For this, I started by making the chicken. I salted and peppered both sides, cooked it for a couple minutes on each side in a Dutch oven with olive oil, then put in the oven at 350 degrees for 25 minutes. Once done, let rest for 5 minutes before cutting up and putting into the salad. Note:if you like cold chicken in your salad, you can make this the night before and put in the refrigerator.
While that is cooking, make the dressing. Start by whisking together 2 garlic cloves finely minced, 1 tbsp Dijon mustard, and 2 egg yolks. Squeeze in some lemon juice (I did too much because the recipe calls for 1 lemon juiced but I got a really juicy one). Add 1 tsp Worcestershire sauce and 2 chipotle peppers in adobo sauce finely chopped and whisk it all together. Slowly drizzle in 3/4 C olive oil in a thin stream, whisking constantly to emulsify. Add salt and pepper to taste, cover, and refrigerate till ready.

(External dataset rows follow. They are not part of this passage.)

/-! ### Teams, grids and barriers -/

/-- A named barrier of a team (R287): OPEN(gen, arr) with the generation's count. -/
structure NamedBar where
  gen : Nat
  arr : Nat
  count : Nat
  /-- group indices that arrived in this generation -/
  who : List Nat
  /-- group indices whose arrival is held for the next generation, with their COUNT (R289) -/
  held : List (Nat × Nat)
  deriving DecidableEq, Repr

/-- States of a team (R318). -/
inductive TeamState where
  | unplaced | resident | bivouac | evicted | done | killed
  deriving DecidableEq, Repr

/-- One entry of a wake set (R297). -/
inductive WakeOn where
  | line (addr : Nat)
  | slotGen (slot cluster gen : Nat)
  | plq
  | mbx (ctx word : Nat) (get : Bool)
  deriving DecidableEq, Repr

/-- Why a team leaves its core, or has left it (R297, R299, R327, R329). -/
inductive Leaving where
  | stay
  | evict
  /-- for a team of another context (R329) -/
  | preempt
  deriving DecidableEq, Repr

/-- A team (R309, R318). -/
structure Team where
  id : Nat
  grid : Nat
  /-- linear index t (R309) -/
  t : Nat
  st : TeamState
  /-- the die it is bound to, once placed (R319) -/
  die : Nat
  bound : Bool
  site : Nat
  /-- team place and team-memory range on its core (R121, R320) -/
  tmBase : Nat
  tmem : Nat
  /-- block pools of the four quadrants, and the paths that wait on them, first in first: a group and its entry's number (R242) -/
  pools : List Nat
  takers : List (Nat × Nat)
  bars : List NamedBar
  age : Nat
  /-- RET (R299) -/
  ret : Nat
  /-- it has saved matrix state (R245) -/
  savedMatrix : Bool
  /-- save image: address and bytes in the save area (R331) -/
  image : Option (Nat × Nat)
  leaving : Leaving
  woken : Bool
  wakeSet : List WakeOn
  /-- cluster index and window (R322, R125) -/
  cluster : Nat
  winBase : Nat
  winLen : Nat
  /-- the slot, its cluster's count and the generation that a team arrival waits for (R301) -/
  slotWait : Option (Nat × Nat × Nat)
  /-- its arrivals so far at each slot index of its grid (R301) -/
  arrivals : List (Nat × Nat)
  /-- rotation quantum exponent, as the context record had it at placement (R299, R324) -/
  qlog : Nat
  /-- its bivouac record: bytes, and whether it is handed to the dispatcher (R304, R306) -/
  record : Option (Nat × Bool)
  /-- where the record lies: part (the main-memory one or not), offset and size (R304) -/
  recordAt : Option (Bool × Nat × Nat)
  /-- a bivouac's steps are under way (R304) -/
  bivouacking : Bool
  /-- record write parked on this fault record (R307), and the bytes of the record that are written -/
  recFault : Option Nat
  recDone : Nat
  /-- the model's own: the number of the free value that its record's link takes -/
  recLink : Nat
  /-- image write or read parked on this fault record (R331, R332) -/
  saveFault : Option Nat
  /-- core cycles spent on cores, and its core's cycle counter when it was placed last (R361) -/
  cost : Nat
  since : DWord
  /-- classifier counts (R323) -/
  ops : Nat
  bytes : Nat
  deriving DecidableEq, Repr

/-- A kernel descriptor as the front end reads it (R111). -/
structure KDesc where
  addr : DWord
  code : DWord
  regs : Nat
  groups : Nat
  bars : Nat
  fork : Nat
  tmem : Nat
  gbar : Nat
  rows : Nat
  cols : Nat
  argsz : Nat
  pinned : Bool
  carryv : BitVec 128
  cwoff : Nat
  cwlen : Nat
  /-- required cores, 160 bits a die (R114) -/
  bitmap : List Nat
  deriving DecidableEq, Repr

/-- States of a grid (R310). -/
inductive GridState where
  | submitted | dispatching | draining | retired | failed
  deriving DecidableEq, Repr

/-- What a grid reports to besides its words: the packet or the launch thread that waits for it (R312, R353). -/
inductive Launcher where
  | packet (queue gen idx : Nat)
  | thread (tid : Nat)
  deriving DecidableEq, Repr

/-- How far a grid's report has come (R313). -/
inductive ReportPhase where
  | none | status | completion | reported
  /-- the write waits on this record; the flag says that the status word is written -/
  | heldFault (seq : Nat) (statusDone : Bool)
  deriving DecidableEq, Repr

/-- A grid (R309, R310). -/
structure Grid where
  id : Nat
  ctx : Nat
  queue : Nat
  /-- the model's own: how often queues of that number were created before -/
  qgen : Nat
  prio : Nat
  /-- PRIO of the queue that it belongs to, above which no grid that it launches may be (R309) -/
  top : Nat
  /-- address of the descriptor that its launch named (R116) -/
  root : DWord
  /-- the model's own: what its acceptance read of descriptors and variant table, by address (R118) -/
  seen : List (Nat × List Byte)
  desc : KDesc
  gx : Nat
  gy : Nat
  gz : Nat
  args : List Word
  cwa : Nat
  /-- completion word in the context window of this die (R311) -/
  cwDie : Option Nat
  sta : Nat
  staDie : Option Nat
  clwin : Nat
  st : GridState
  code : Nat
  killed : Nat
  /-- next linear index to deal (R319) -/
  nextDeal : Nat
  /-- teams placed once, teams ended -/
  placed : Nat
  ended : Nat
  /-- barrier-table slots (R302) -/
  slots : List Nat
  /-- dies of its partition, fixed at acceptance (R309) -/
  dies : BitVec 4
  report : ReportPhase
  /-- the record that a re-read of its descriptor waits on (R117) -/
  hold : Option Nat
  launcher : Launcher
  /-- teams counted, operations and bytes of the classifier (R323) -/
  clsTeams : Nat
  clsOps : Nat
  clsBytes : Nat
  clsDone : Bool
  deriving DecidableEq, Repr

/-- States of a barrier slot (R303). -/
inductive SlotState where
  | free | armed | filling | releasing
  deriving DecidableEq, Repr

/-- One generation counter of a barrier slot; a cluster slot has one for each cluster (R302). -/
structure SlotGen where
  cluster : Nat
  st : SlotState
  g : Nat
  arr : Nat
  next : Nat
  deriving DecidableEq, Repr

/-- A barrier-table slot that a grid holds (R302, R303). -/
structure BarSlot where
  id : Nat
  grid : Nat
  kind : Option BarKind
  gens : List SlotGen
  /-- a cluster slot's count array in the context's bivouac pool: die, part and offset (R302) -/
  counts : Option (Nat × Bool × Nat)
  /-- queue of bivouac records, oldest first: the teams they hold (R302) -/
  records : List Nat
  deriving DecidableEq, Repr

/-! ### The matrix unit -/

/-- A matrix plane (R219). -/
structure Plane where
  elem : Sparse 8
  scale : Sparse 8
  ptag : BitVec 4
  deriving DecidableEq, Repr

/-- A thread of the step sequencer or the drain unit (R219, R231-R240). -/
inductive MxKind where
  | mldE (off : Nat)
  | mldS (off : Nat)
  | mswp
  | mlp (off : Nat) (zero : Bool)
  | mdrn (off : Nat) (scl : Bool)
  deriving DecidableEq, Repr

structure MxThread where
  /-- position in matrix issue order (R237) -/
  no : Nat
  kind : MxKind
  grp : Nat
  team : Nat
  /-- the group's tracked instruction, if it is tracked -/
  seq : Option Nat
  fmt : BitVec 16
  pc : DWord
  iword : Word
  /-- the record once read, and the next K-step or row -/
  record : Option (List Byte)
  step : Nat
  /-- rows already stepped into by a loop with ZERO (R236) -/
  rows : List Nat
  amax : Word
  deriving DecidableEq, Repr

/-- The matrix unit of a core (R219). -/
structure Matrix where
  active : Plane
  shadow : Plane
  /-- accumulator memory: row r, column n is entry 128 r + n -/
  acc : Sparse 32
  /-- rope holder: a group -/
  rope : Option Nat
  /-- the rope queue, head first: a group and the number of its entry (R226) -/
  ropeq : List (Nat × Nat)
  team : Option Nat
  /-- threads in matrix issue order -/
  threads : List MxThread
  nextNo : Nat
  /-- the release of R230 is due -/
  release : Bool
  /-- planes or accumulator memory hold lost data (R375, R376) -/
  ecc : Bool
  deriving DecidableEq, Repr

/-- What an evicted matrix team saves (R245). -/
structure SavedMatrix where
  team : Nat
  active : Plane
  shadow : Plane
  acc : Sparse 32
  rope : Option Nat
  ropeq : List (Nat × Nat)
  threads : List MxThread
  /-- planes or rows hold lost data, which comes back with them (R376) -/
  ecc : Bool
  deriving DecidableEq, Repr

/-- The prediction modes of R276. -/
inductive PredMode where
  | const | last | stride
  deriving DecidableEq, Repr

/-- One declared register's part of a predictor entry (R276). -/
structure PredReg where
  mode : PredMode
  last : Sparse 32
  stride : Sparse 32
  deriving DecidableEq, Repr

/-- A predictor entry (R276). -/
structure PredEntry where
  idx : Nat
  conf : Nat
  regs : List PredReg
  deriving DecidableEq, Repr

/-- A core (R21). -/
structure Core where
  die : Nat
  site : Nat
  /-- core cycle counter (R26) -/
  cycle : DWord
  /-- performance counters 0-11 and PERFCTL (R339) -/
  perf : Sparse 64
  perfctl : Word
  mx : Matrix
  /-- pending-launch queue: launch threads holding an entry (R314) -/
  plq : List Nat
  /-- groups parked on a full queue, oldest first, and freed entries that have yet to wake one -/
  plqWait : List Nat
  plqWakes : Nat
  predictor : List PredEntry
  /-- current path C of each quadrant: group, PC slot, and for a continuation its place in the group (R254) -/
  cur : List (Nat × Nat × Bool × Option Nat)
  deriving DecidableEq, Repr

I chopped up some romaine lettuce, and get the croutons and Parmesan cheese ready for when the chicken is done and rested.
To plate, I use a large ziploc bag, add the lettuce, chicken, and dressing, leave some air in the bag when you seal it, and toss it all about. The pour that into a salad bowl or plate, top with cheese and croutons, and enjoy!